Two-dimensional heterogenous channels incorporated by enhanced-surface hydrophilic hollow ZIF-8 nanocrystals for ultrafast water permeation

Two-dimensional (2D) interlayer confined channels of graphene oxide (GO) membrane and their potential for ultrafast water molecules transport behavior have drawn substantial interest for advanced water-related membrane separation process. However, the water transfer pathways along the edge-to-edge slits to interlayer channels of adjacent GO nanosheets are still very tortuous, leading to low-efficiency water permeation. Herein, we designed and prepared hollow zeolitic imidazolate framework-8 nanocrystals with enhanced hydrophilic surface (DP@HZIF-8), and then they were incorporated into GO membrane to introduce more nanofluidic channels.
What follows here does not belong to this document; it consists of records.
/-- The block of an auxiliary frame, over its received pixels (07 R229 to R232, R234, 12 R378). -/
def Core.auxBlock (now p : Nat) (c : Core) : Core :=
  match c.ctx.frames.find? (fun r => r.port == p && r.statsDue) with
  | none => c
  | some r =>
    if !r.side then c
    else
      let n := r.depth
      let w := r.width
      let h := r.height
      let rows := r.lines.map (fun l => l.map (sidePix r n))
      let px := rows.flatten
      let sat := (px.filter (· == 2 ^ n - 1)).length
      let blk := c.unitSeq 0 (p + 2) r.run * 4 + p + 2
      let c := c.sramUse now (fun w => (List.range 64).any (fun z => bufferWord 2 blk z w))
      let bad := fun (z : Nat) => c.bufferBad 2 blk z
      let flags := b2n r.dcFree + 8 * b2n (!r.slot) + 16 * b2n (r.trunc || r.lost || (List.range 64).any bad) +
        32 * b2n (0 < r.lenErr) + 64 * b2n r.pos.isNone
      let head := fun seq f =>
        leBytes 1 (p + 2) ++ leBytes 1 2 ++ leBytes 2 f ++ leBytes 4 seq ++ leBytes 4 r.gen ++ zeros 4 ++
        leBytes 6 (max 0 (r.pos.getD 0).floor).toNat ++ leBytes 1 n ++ zeros 1 ++ leBytes 4 r.count ++
        leBytes 4 w ++ leBytes 4 h ++ leBytes 4 r.lenErr ++ leBytes 8 r.stamp ++ leBytes 8 r.endT ++
        leBytes 4 sat ++ zeros 4
      let body := (List.range 256).flatMap (fun k =>
          leBytes 8 (px.filter (fun y => y / 2 ^ (n - 8) == k)).length) ++
        (List.range 64).flatMap (fun z => if bad z then zeros 16 else auxZone rows n w h z)
      ((c.issueBlock now (p + 2) r.run flags head body).mapFrame r
        (fun r => { r with statsDue := false })).freeSlots

def execStatsBlockWrite (t : Nat) (n : Fin 4) (s : State) : Host.Outcome State Fault Refusal :=
  State.run t (fun now c =>
    if n.val < 2 then c.arrayBlock now n.val else c.auxBlock now (n.val - 2)) s

/-! ### Display tiles (07 R237) -/

/-- The mean of the codes of one channel of a display pixel's counted source pixels. -/
def dispMean (ch : Nat) (l : List Nat) : Rat :=
  if l.isEmpty then 0
  else (sumInt (l.map (fun v => if signedCh ch then toSigned 16 v else (v : Int))) : Rat) / (l.length : Rat)

/-- A parameter of a generation as a real number. -/
def Gen.objF (g : Gen) (idx sub : Nat) : Rat := ofF32 (g.obj idx sub)

/-- One display pixel: its three bytes, each within one code of the exactly rounded one (07 R237), with the white point
of a generation. -/
def dispPix (g : Gen) (ctx : Nat) (px : List Pix) : List Byte :=
  let seen := px.filter (fun p => !p.blind)
  let good := seen.filter (fun p => !satL p)
  if px.isEmpty then zeros 3
  else if seen.isEmpty then [0, 0, 255]
  else if good.isEmpty then [255, 0, 255]
  else
    let i := if ctx = 0 then 0x2660 else 0x2760
    let w := (g.objF i 0x0D, g.objF i 0x0E, g.objF i 0x0F)
    let l := dispMean 0 (good.map (·.l)) / 512
    let a := dispMean 1 (good.map (·.a)) / 256
    let b := dispMean 2 (good.map (·.b)) / 256
    (List.range 3).map (fun k => BitVec.ofNat 8
      (min 255 (srgbOf k l a b w + (Config.displayError k l a b w).val - 1)))

/-- The payload of tile `tx` of a tile row: rows of 256 display pixels, each row with its generation. -/
def tileBytes (ctx f tx : Nat) (rows : List (Gen × List (List Pix))) : List Byte :=
  rows.flatMap (fun grp => (List.range 256).flatMap (fun i =>
    dispPix grp.1 ctx (grp.2.flatMap (fun l => (l.drop ((tx * 256 + i) * f)).take f))))

/-- Display rows of `f` lines, each under the generation of its first line: the manual names none where the lines of a
row carry two (07 R220, R237, DESIGN CHOICE, log entry 161). -/
def Core.groupsOf (c : Core) (b f : Nat) (l : List LineRec) : List (Gen × List (List Pix)) :=
  (List.range ((l.length + f - 1) / f)).map (fun i =>
    let grp := (l.drop (i * f)).take f
    (c.genAt ((grp.head?.map (·.n)).getD 0 : Nat), grp.map (fun x => binPix b x.cols)))

/-- The lines of the unit of `h` lines that stands first, once its last line is there: it ends with its sheet or job
(07 R236 to R238). -/
def Core.unitLines (c : Core) (h : Nat) (l : List LineRec) : Option (List LineRec) :=
  match l with
  | [] => none
  | a :: _ =>
    let want := h - (a.n - c.streamBase a.n) % h
    let cut := l.take want
    match cut.findIdx? (fun x => c.lastOf x.n) with
    | some i => some (cut.take (i + 1))
    | none => if cut.length = want then some cut else none

/-- The lines of the tile row that stands first, once its last line has resolved. -/
def Core.tileRow (c : Core) : Option (List LineRec) := c.unitLines (256 * max 1 (c.obj 0x2830 3)) c.ctx.disp

def lineUnion (l : List LineRec) : Nat := l.foldl (fun s x => s ||| x.status) 0

/-- One tile: payload and descriptor, dropped without payload space or with a poisoned word in its FIFO
(07 R237, R243, 12 R378, 13 R409). -/
def Core.tile (now ctx f : Nat) (ls : List LineRec) (rows : List (Gen × List (List Pix))) (tx : Nat)
    (c : Core) : Core :=
  if !c.slotFree 3 false || 4 ≤ c.throttle then c.notStarted 3 ctx
  else
    let first := (ls.head?.map (·.n)).getD 0
    let last := (ls.getLast?.map (·.n)).getD 0
    let seq := c.ctx.tileSeq.getD ctx 0
    let c := c.sramUse now (bufferWord 5 ctx seq)
    let bad := c.bufferBad 5 ctx seq
    let link := c.hostCarries 0
    let c := link.2
    let r := if bad || !link.1 then none else c.payTake 8 196608
    let st := lineUnion ls
    let len := rows.length * 768
    let desc := fun (drop : Bool) (off : Nat) => fdrBytes 3 ctx
      (b2n drop + 16 * b2n (st.testBit 4) + 32 * b2n (c.lastOf last)) seq (c.ctxGen ctx first)
      (c.motGen first) first st ((ls.head?.map (·.dc)).getD 0) (if drop then 0 else ls.length) 256 8 0 off
      (if drop then 0 else len) 768 tx
    let c := match r with
      | some (off, c') => (((c'.payWrite now 8 off (tileBytes ctx f tx rows)).bump 0x2830 4).issueFdr
          now (desc false off))
      | none => (((c.when (!bad && link.1) Core.payloadWait).bump 0x2830 5).issueFdr now (desc true 0))
    c.mapCtx (fun x => { x with tileSeq := modAt x.tileSeq ctx (fun s => (s + 1) % 2 ^ 32) })

/-- A tile row emitted, west to east. -/
def Core.displayRow (now : Nat) (c : Core) : Core :=
  match c.tileRow with
  | none => c
  | some ls =>
    let ctx := (ls.head?.map (·.ctx)).getD 0
    let f := c.obj 0x2830 3
    let rows := c.groupsOf (c.binning ctx) f ls
    let n := (c.numCols / c.binning ctx + f * 256 - 1) / (f * 256)
    let c := c.mapCtx (fun x => { x with disp := x.disp.drop ls.length })
    (List.range n).foldl (fun c tx => c.tile now ctx f ls rows tx) c

def execDisplayTileRow (t : Nat) (s : State) : Host.Outcome State Fault Refusal :=
  State.run t (fun now c => c.displayRow now) s

/-! ### Archive (07 R238, R239) -/

def Core.pictureStart (c : Core) (n : Nat) : Bool :=
  (n - c.streamBase n) % max 1 (c.obj 0x2840 5) == 0

/-- The largest codestream of a picture (07 R238). -/
def Core.pictureMax (c : Core) : Nat :=
  let w := c.numCols / c.binning (c.obj 0x2840 2)
  (w * c.obj 0x2840 5 * c.obj 0x2840 6 + 127) / 128

def Core.stagedBytes (c : Core) : Nat := sumNat (c.ctx.staged.map (·.bytes.length))

/-- Staging holds `n` more pictures at their maximum size (07 R239). -/
def Core.stagingFits (c : Core) (n : Nat) : Bool :=
  decide (c.stagedBytes + n * c.pictureMax ≤ 512 * 2 ^ 20)

/-- 2840h.09: staging fill in KiB. -/
def Core.stagingFill (c : Core) : Core := c.put 0x2840 9 (c.stagedBytes / 1024)

/-- The archive entry (13 R414). -/
def Picture.entry (p : Picture) (seq off : Nat) : List Byte :=
  let k := if p.gap then 0 else 1
  leBytes 1 (2 - k) ++ leBytes 1 p.ctx ++ leBytes 2 (b2n (p.status.testBit 4) + 2 * b2n p.short) ++
  leBytes 4 seq ++ leBytes 4 (k * p.gen) ++ leBytes 4 (k * p.gm) ++ leBytes 6 p.first ++ leBytes 2 (k * p.status) ++
  leBytes 4 p.lines ++ leBytes 2 p.width ++ leBytes 1 p.comps ++ leBytes 1 p.depth ++ leBytes 8 off ++
  leBytes 4 p.bytes.length ++ leBytes 2 p.rate ++ zeros 2 ++ leBytes 8 p.dc ++ leBytes 6 p.last

/-- Staged pictures and GAPs written in order while there is space (13 R409, R414, 15 R452). -/
def Core.archiveDrain (now : Nat) : Nat → Core → Core
  | 0, c => c
  | f + 1, c =>
    match c.ctx.staged with
    | [] => c
    | p :: l =>
      if !c.slotFree 5 false then c
      else
        let seq := c.unitSeq 2 p.ctx p.run
        let done := fun (c : Core) => (c.mapCtx (fun x => { x with staged := l })).stagingFill
        if p.gap then
          ((done c).issue now 5 (withCrc16 (p.entry seq 0))).archiveDrain now f
        else
          let link := c.hostCarries 3
          match (if link.1 then link.2.payTake 9 p.bytes.length else none) with
          | none => link.2.when link.1 Core.payloadWait
          | some (off, c') =>
            (Core.takeSeq 2 p.ctx p.run (done (((c'.payWrite now 9 off p.bytes).issue now 5 (withCrc16 (p.entry seq off))).bump
              0x2840 7))).archiveDrain now f

def Core.drainArchive (now : Nat) (c : Core) : Core := c.archiveDrain now c.ctx.staged.length

/-- The lines of the picture that stands first, once its last line has resolved. -/
def Core.pictureLines (c : Core) : Option (List LineRec) := c.unitLines (max 1 (c.obj 0x2840 5)) c.ctx.arch

/-- A component's sample of a pixel at a bit depth (07 R238). -/
def archSample (depth ch : Nat) (p : Pix) : Nat :=
  if p.blind then 0 else offsetCode ch (p.codes.getD ch 0) / 2 ^ (16 - depth)

/-- The codestream of a picture: 4:4:4, no colour transform, five horizontal levels and one vertical, slices of 16
lines (07 R238). -/
def Core.codestream (c : Core) (ls : List LineRec) : List Byte :=
  let n := c.obj 0x2840 3
  let d := c.obj 0x2840 4
  let rows := ls.map (fun l => binPix (c.binning (c.obj 0x2840 2)) l.cols)
  (Config.codestream n d 5 1 16 (c.obj 0x2840 6) ((List.range n).map (fun ch =>
    rows.map (fun row => row.map (archSample d ch))))).take c.pictureMax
More importantly, the enhanced-surface hydrophilicity could well capture water molecules and make them diffuse along the porous multi-pathways of DP@HZIF-8 and interlayer channels of GO, further reducing mass transfer resistance and improving water transfer efficiency under highly-water chemical potential driving force in membrane microregion. As-prepared DP@HZIF-8/GO membrane on polyethersulfone (PES) substrate with optimum structure showed the pure water flux as high as 32.11 kg m(-2) h(-1) at 323 K, and meanwhile exhibited superior pervaporation dehydration performance of butanol/water mixture with total flux of 5.32 kg m(-2) h(-1) and separation factor of 3567 at 343 K, respectively. This work strengthens the understanding of high-efficiency water transport along multi-dimensional heterogenous channels in advanced 2D separation membranes.